-- ==== Sys2Proof/Machine/HostPort.lean ====
section
/-! DEFINITION. The host port (spec/70_reset_and_hazards.md rules R300 to R305, spec/20_memory.md rule R60): what the
host may do between steps. Construction is `State.new`; stepping and running are in Engine.lean. -/

namespace Sys2Proof.Machine

/-- The bulk write of `load_program`: word i at (origin + i) mod 65536, in order, so a later word wins (R302). -/
def loadWords : List Word → Word → Memory → Memory
  | [], _, m => m
  | w :: rest, a, m => loadWords rest (a + 1#16) (m.writeWord a w)

/-- load_program(words, origin) (R302): memory and the PC; nothing else changes and no event is emitted. -/
def loadProgram (words : List Word) (origin : Word) (s : State) : State :=
  { s with mem := loadWords words origin s.mem, pc := origin }

/-- debug_write(a, v) (R60): one word, no event. -/
def debugWrite (a v : Word) (s : State) : State := { s with mem := s.mem.writeWord a v }

/-- The environment queues one answer for the IO's input stream (R224: what a read receives is environment input). -/
def queueInput (answer : Option Byte) (s : State) : State := { s with input := s.input ++ [answer] }

/-! The accessors (R304): they read and change nothing. -/

/-- The PC. -/
def readPc (s : State) : Word := s.pc
/-- A register. -/
def readRegister (i : RegNum) (s : State) : Word := s.reg i
/-- The flag triple. -/
def readFlags (s : State) : Flags := s.cc
/-- A memory word. -/
def readMemory (a : Word) (s : State) : Word := memRead a s

/-- Store an instruction word where the next step fetches it, and clear the two marks under which a step fetches
nothing (R306): the memory word at the PC, the fault mark and the halted latch. It stands for a program put into memory
from outside (R302, R309). -/
def placeFetchWord (w : Word) (s : State) : State := { debugWrite s.pc w s with faultMark := none, halted := false }

end Sys2Proof.Machine
end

Required action>
Once the line containing "from outside (R302, R309). -/" is found, please retype it and every remaining line of the listing above, exactly, with nothing else.

Answer to this task>
from outside (R302, R309). -/
def placeFetchWord (w : Word) (s : State) : State := { debugWrite s.pc w s with faultMark := none, halted := false }

end Sys2Proof.Machine
end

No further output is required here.